WHAT YOU SHOULD DO: The expected output is exactly the lines below, starting at the line with "(Bool.eq_false_iff.2 (hwe.not.2 h0))" and ending at the line with "s.inInput = true)", both included; no other line belongs in it.

Stored data:

theorem startUp_eq_cycleStep {s : State} (hrst : s.inputs.rst = false) (hrun : s.run = .init) :
    s.beginEdge.startUp.endEdge = s.afterEdge (cycleStep s s.inputs) := by
  rw [cycleStep_init hrst hrun, State.startUp, beginEdge_inputs]
  split
  · rw [afterEdge_of_no_events]
    rfl
  · rfl

theorem advance_eq_cycleStep {s : State} (hrst : s.inputs.rst = false) (hd : s.inDigit = true)
    (hlast : s.cnt = s.cfg.dwellCycles - 1) :
    s.beginEdge.writeDueDigit.advanceDigit.endEdge = s.afterEdge (cycleStep s s.inputs) := by
  have hk : s.beginEdge.writeDueDigit.k = s.k := writeDueDigit_k s.beginEdge
  rw [cycleStep_digit hrst hd, if_neg hlast.not_lt]
  by_cases hones : s.k = 3
  · rw [advanceDigit_of_ones (hk.trans hones), if_neg (by rw [hones]; decide), writeDueDigit_eq]
    rfl
  · rw [advanceDigit_of_not_ones (hk ▸ hones), if_pos (by bv_omega), writeDueDigit_eq]
    rfl

theorem dwell_eq_cycleStep {s : State} (hrst : s.inputs.rst = false) (hd : s.inDigit = true)
    (hlt : s.cnt < s.cfg.dwellCycles - 1) :
    s.beginEdge.writeDueDigit.stepDwell.endEdge = s.afterEdge (cycleStep s s.inputs) := by
  rw [cycleStep_digit hrst hd, if_pos hlt, writeDueDigit_eq]
  rfl

theorem EdgeCase.eq_cycleStep {s t : State} (h : EdgeCase s t) : t = s.afterEdge (cycleStep s s.inputs) := by
  cases h with
  | reset hrst =>
    rw [cycleStep_reset hrst, afterEdge_of_no_events]
    rfl
  | init hrst hrun => exact startUp_eq_cycleStep hrst hrun
  | halted hrst hhalt =>
    rw [cycleStep_halted hrst hhalt, afterEdge_of_no_events]
    rfl
  | quit hrst hin hq =>
    rw [cycleStep_quit hrst hin hq, takeKey_quitFrame, List.append_assoc]
    rfl
  | input hrst hin hq =>
    rw [cycleStep_input hrst hin hq, takeKey_inputCycle s.beginEdge hq]
    rfl
  | advance hrst hd hlast => exact advance_eq_cycleStep hrst hd hlast
  | dwell hrst hd hlt => exact dwell_eq_cycleStep hrst hd hlt

theorem untaken_eq_ite (s : State) :
    s.untaken = if s.inputs.keyValid = true ∧ s.outputs.keyRdy = false then some s.inputs.keyByte else none := by
  unfold State.untaken
  cases s.inputs.keyValid <;> cases s.outputs.keyRdy <;> rfl

/-- Settles O39: an edge that has a meaning is one of its cases, and each case is the cycle step. -/
theorem stepIsTheCycleStep : Obligations.StepIsTheCycleStep := by
  intro s hc
  obtain ⟨t, ht⟩ := exists_step hc
  rw [ht, (edgeCase_of_step ht).eq_cycleStep, State.afterEdge, untaken_eq_ite]

/-! ### The run state -/

/-- Where an edge without reset takes the run state (44_frame_control.md R110, 70_reset_and_hazards.md R147). `step_run` ties it to the
step. -/
def State.nextRun (s : State) : RunState :=
  match s.run with
  | .init => if s.inputs.devOk = true then .running else .failed
  | .running => if s.inInput = true ∧ s.key.2 = true then .terminated else .running
  | .terminated => .terminated
  | .failed => .failed

theorem nextRun_of_running {s : State} (hrun : s.run = .running) :
    s.nextRun = if s.inInput = true ∧ s.key.2 = true then .terminated else .running := by
  simp only [State.nextRun, hrun]

theorem startUp_run (s : State) : s.startUp.run = if s.inputs.devOk = true then .running else .failed := by
  unfold State.startUp
  exact apply_ite State.run _ _ _

theorem advanceDigit_run (s : State) : s.advanceDigit.run = s.run := by
  unfold State.advanceDigit
  split <;> rfl

theorem writeDueDigit_run (s : State) : s.writeDueDigit.run = s.run := by
  unfold State.writeDueDigit
  split <;> rfl

theorem step_run {s t : State} (h : step s = .next t) (hrst : s.inputs.rst = false) : t.run = s.nextRun := by
  have keeps : s.inDigit = true → s.nextRun = s.run := fun hd => by
    obtain ⟨hrun, hphase⟩ := (inDigit_iff s).1 hd
    rw [nextRun_of_running hrun, if_neg (by simp [inInput_iff, hphase]), hrun]
  cases edgeCase_of_step h with
  | reset hr => exact absurd (hrst.symm.trans hr) nofun
  | init _ hrun =>
    simp only [State.nextRun, hrun]
    exact startUp_run s.beginEdge
  | halted _ hhalt => rcases (isHalted_iff s).1 hhalt with hrun | hrun <;> simp [State.nextRun, hrun]
  | quit _ hin hq =>
    obtain ⟨hrun, -⟩ := (inInput_iff s).1 hin
    rw [nextRun_of_running hrun, if_pos ⟨hin, hq⟩, takeKey_quitFrame]
    rfl
  | input _ hin hq =>
    obtain ⟨hrun, -⟩ := (inInput_iff s).1 hin
    rw [nextRun_of_running hrun, if_neg (by simp [hq]), takeKey_inputCycle s.beginEdge hq]
    exact hrun
  | advance _ hd => exact (advanceDigit_run _).trans ((writeDueDigit_run s.beginEdge).trans (keeps hd).symm)
  | dwell _ hd => exact (writeDueDigit_run s.beginEdge).trans (keeps hd).symm

/-- Settles O46: each clause is a row of `State.nextRun`. -/
theorem runStateTransitions : Obligations.RunStateTransitions := by
  intro s t h hrst
  rw [step_run h hrst]
  refine ⟨fun hrun => ?stays, fun hrun => ?quits, fun hrun => ?terminated, fun hrun => ?failed, fun hrun => ?init⟩
  case stays =>
    rw [nextRun_of_running hrun]
    split
    · exact .inr rfl
    · exact .inl rfl
  case quits =>
    rw [nextRun_of_running hrun, ← key_quits_iff]
    simp [inInput_iff, hrun]
  case terminated | failed | init => simp only [State.nextRun, hrun]

/-- Settles O33: the row is `State.hold`, and so is the edge of a halt state. -/
theorem haltedInstruction : Obligations.HaltedInstruction := by
  intro s h hhalt
  obtain ⟨hv, hi⟩ := h
  refine ⟨rule_fires hv hi _ hhalt, ?closed, fun hrst ho => step_of_edgeCase ⟨hv, ho, .inr hi⟩ (.halted hrst hhalt)⟩
  case closed => rcases (isHalted_iff s).1 hhalt with hrun | hrun <;> exact keyRdy_of_not_running (by simp [hrun])

end Sys2Proof.Machine
end

section
/-! PROOFS. The frame as a whole (44_frame_control.md R124), and how long an offered key waits for the next INPUT cycle (R126). -/

namespace Sys2Proof.Machine

theorem runFor_one (s : State) : runFor 1 s = step s := by
  rw [runFor_succ]
  cases step s <;> rfl

/-! ### What the edge of a DIGIT cycle keeps -/

theorem step_keeps_of_inDigit {s t : State} (h : step s = .next t) (hrst : s.inputs.rst = false) (hd : s.inDigit = true) :
    t.value = s.value ∧ t.prev = s.prev ∧ keysOf t.trace = keysOf s.trace := by
  have hclosed := takesInput_eq_false_of_inDigit hd
  refine ⟨step_value_of_not_takesInput h hrst hclosed, step_prev_of_not_takesInput h hrst hclosed, ?keys⟩
  case keys => rw [step_keys h hrst, keyRdy_of_inDigit hd, if_neg (by simp), List.append_nil]

/-- The words sent by the edge of a DIGIT cycle: its digit's where it is due. -/
theorem step_writes_of_inDigit {s t : State} (h : step s = .next t) (hrst : s.inputs.rst = false) (hd : s.inDigit = true) :
    writesOf t.trace = writesOf s.trace ++ if s.cnt = 0 then [digitWord s.cfg s.value s.k] else [] := by
  obtain ⟨-, hone, hnone⟩ := step_strobe h
  obtain ⟨hwe, hdisp⟩ := step_outputs_of_inDigit h hrst hd
  split_ifs at hdisp ⊢ with h0
  · rw [hone (hwe.2 h0), hdisp]
  · obtain ⟨hkept, -⟩ := hnone (Bool.eq_false_iff.2 (hwe.not.2 h0))
    rw [hkept, List.append_nil]

/-! ### The frame that quits -/

theorem step_of_quit {s t : State} (h : step s = .next t) (hrst : s.inputs.rst = false) (hin : s.inInput = true)
    (hq : s.key.2 = true) : t.run = .terminated ∧ writesOf t.trace = writesOf s.trace ++ [0x0000] := by
  obtain ⟨hrun, -⟩ := (inInput_iff s).1 hin
  obtain ⟨hdisp, hwe⟩ := step_blanks_of_quit h hrst hin hq
  obtain ⟨-, hone, -⟩ := step_strobe h
  refine ⟨?_, hdisp ▸ hone hwe⟩
  rw [step_run h hrst, nextRun_of_running hrun, if_pos ⟨hin, hq⟩]

/-! ### The frame that does not quit -/

/-- The state `u` comes in the frame begun in `s`, once its first `n` words are sent: the button copy is that of the frame.
`frameProgress_of_runFor` ties it to the runs from `s`. -/
structure FrameProgress (s : State) (n : Nat) (u : State) : Prop where
  prev : u.prev = s.framePrev
  writes : writesOf u.trace = writesOf s.trace ++ (frameWords s.cfg s.frameValue).take n

/-- The INPUT cycle stores the sample and sends nothing. -/
theorem frameProgress_zero {s t : State} (hin : s.takesInput = true) (hrst : s.inputs.rst = false) (h : step s = .next t) :
    FrameProgress s 0 t := by
  obtain ⟨-, hq⟩ := (takesInput_iff s).1 hin
  obtain ⟨-, hprev⟩ := step_frame h hrst hin
  obtain ⟨-, -, hwrites⟩ := keyCycle_sendsNone (s := s.beginEdge) hq
  refine ⟨hprev, ?_⟩
  rw [step_of_takesInput h hrst hin, List.take_zero, List.append_nil]
  exact hwrites

theorem frameWords_getElem? (c : Config) (v : CounterValue) (k : BitVec 2) :
    (frameWords c v)[k.toNat]? = some (digitWord c v k) := by
  have hk : k = 0 ∨ k = 1 ∨ k = 2 ∨ k = 3 := by
    revert k
    decide
  rcases hk with rfl | rfl | rfl | rfl <;> rfl

/-- The edge that ends cycle `j` of the DIGIT phase sends the word of position `j div DWELL_CYCLES` in the first cycle of that position's
dwell, so after it the words up to that position are sent. -/
theorem DigitCycle.frameProgress {s u t : State} {j n : Nat} (hu : DigitCycle s j u) (hrst : u.inputs.rst = false)
    (h : step u = .next t) (hn : n + (if j % s.cfg.dwellCycles = 0 then 1 else 0) = j / s.cfg.dwellCycles + 1)
    (hp : FrameProgress s n u) : FrameProgress s (j / s.cfg.dwellCycles + 1) t := by
  obtain ⟨-, hprev, -⟩ := step_keeps_of_inDigit h hrst hu.inDigit
  obtain ⟨hdiv, hmod⟩ := hu.div_mod
  refine ⟨hprev.trans hp.prev, ?_⟩
  rw [step_writes_of_inDigit h hrst hu.inDigit, hp.writes, hu.cfg, hu.value, ← hn, hmod, List.append_assoc]
  rw [hdiv, hmod] at hn
  split_ifs at hn ⊢ with h0
  · have hnk : n = u.k.toNat := by omega
    rw [List.take_add_one, hnk, frameWords_getElem?, Option.toList_some]
  · rw [List.append_nil, Nat.add_zero]

section
variable {s : State} (hs : s.Ready) (hin : s.takesInput = true) (ho : s.offerHeld = true)
include hs hin ho

/-- After the edge that ends cycle `j` of the DIGIT phase the words of the positions 0 to `j div DWELL_CYCLES` are sent. -/
theorem frameProgress_of_runFor {j : Nat} (hj : j < 4 * s.cfg.dwellCycles) (hrst : s.NoReset (1 + (j + 1)))
    (hold : s.HoldsOffers 1 (1 + j)) {t : State} (ht : runFor (1 + (j + 1)) s = .next t) :
    FrameProgress s (j / s.cfg.dwellCycles + 1) t := by
  obtain ⟨u, t', hu, hcycle, hrstu, ht', hrun⟩ := exists_digitEdge hs hin ho hj hrst hold
  cases hrun.symm.trans ht
  induction j generalizing u t with
  | zero =>
    have hstep : step s = .next u := (runFor_one s).symm.trans hu
    have hu0 : FrameProgress s 0 u := frameProgress_zero hin (hrst 0 (by omega)) hstep
    exact hcycle.frameProgress hrstu ht' (by rw [Nat.zero_mod, Nat.zero_div, if_pos rfl]) hu0
  | succ j ih =>
    obtain ⟨v, u', hv, hcycle', hrstv, hu', hrun'⟩ :=
      exists_digitEdge hs hin ho (j := j) (by omega) (fun i hi => hrst i (by omega)) (holdsOffers_mono hold le_rfl (by omega))
    cases hrun'.symm.trans hu
    have hsent : FrameProgress s (j / s.cfg.dwellCycles + 1) u :=
      ih (by omega) (fun i hi => hrst i (by omega)) (holdsOffers_mono hold le_rfl (by omega)) hu v hv hcycle' hrstv hu' hrun'
    refine hcycle.frameProgress hrstu ht' ?_ hsent
    simp only [Nat.succ_div, Nat.dvd_iff_mod_eq_zero]
    omega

WRITTEN REPLY:
  · obtain ⟨hkept, -⟩ := hnone (Bool.eq_false_iff.2 (hwe.not.2 h0))
    rw [hkept, List.append_nil]

/-! ### The frame that quits -/

theorem step_of_quit {s t : State} (h : step s = .next t) (hrst : s.inputs.rst = false) (hin : s.inInput = true)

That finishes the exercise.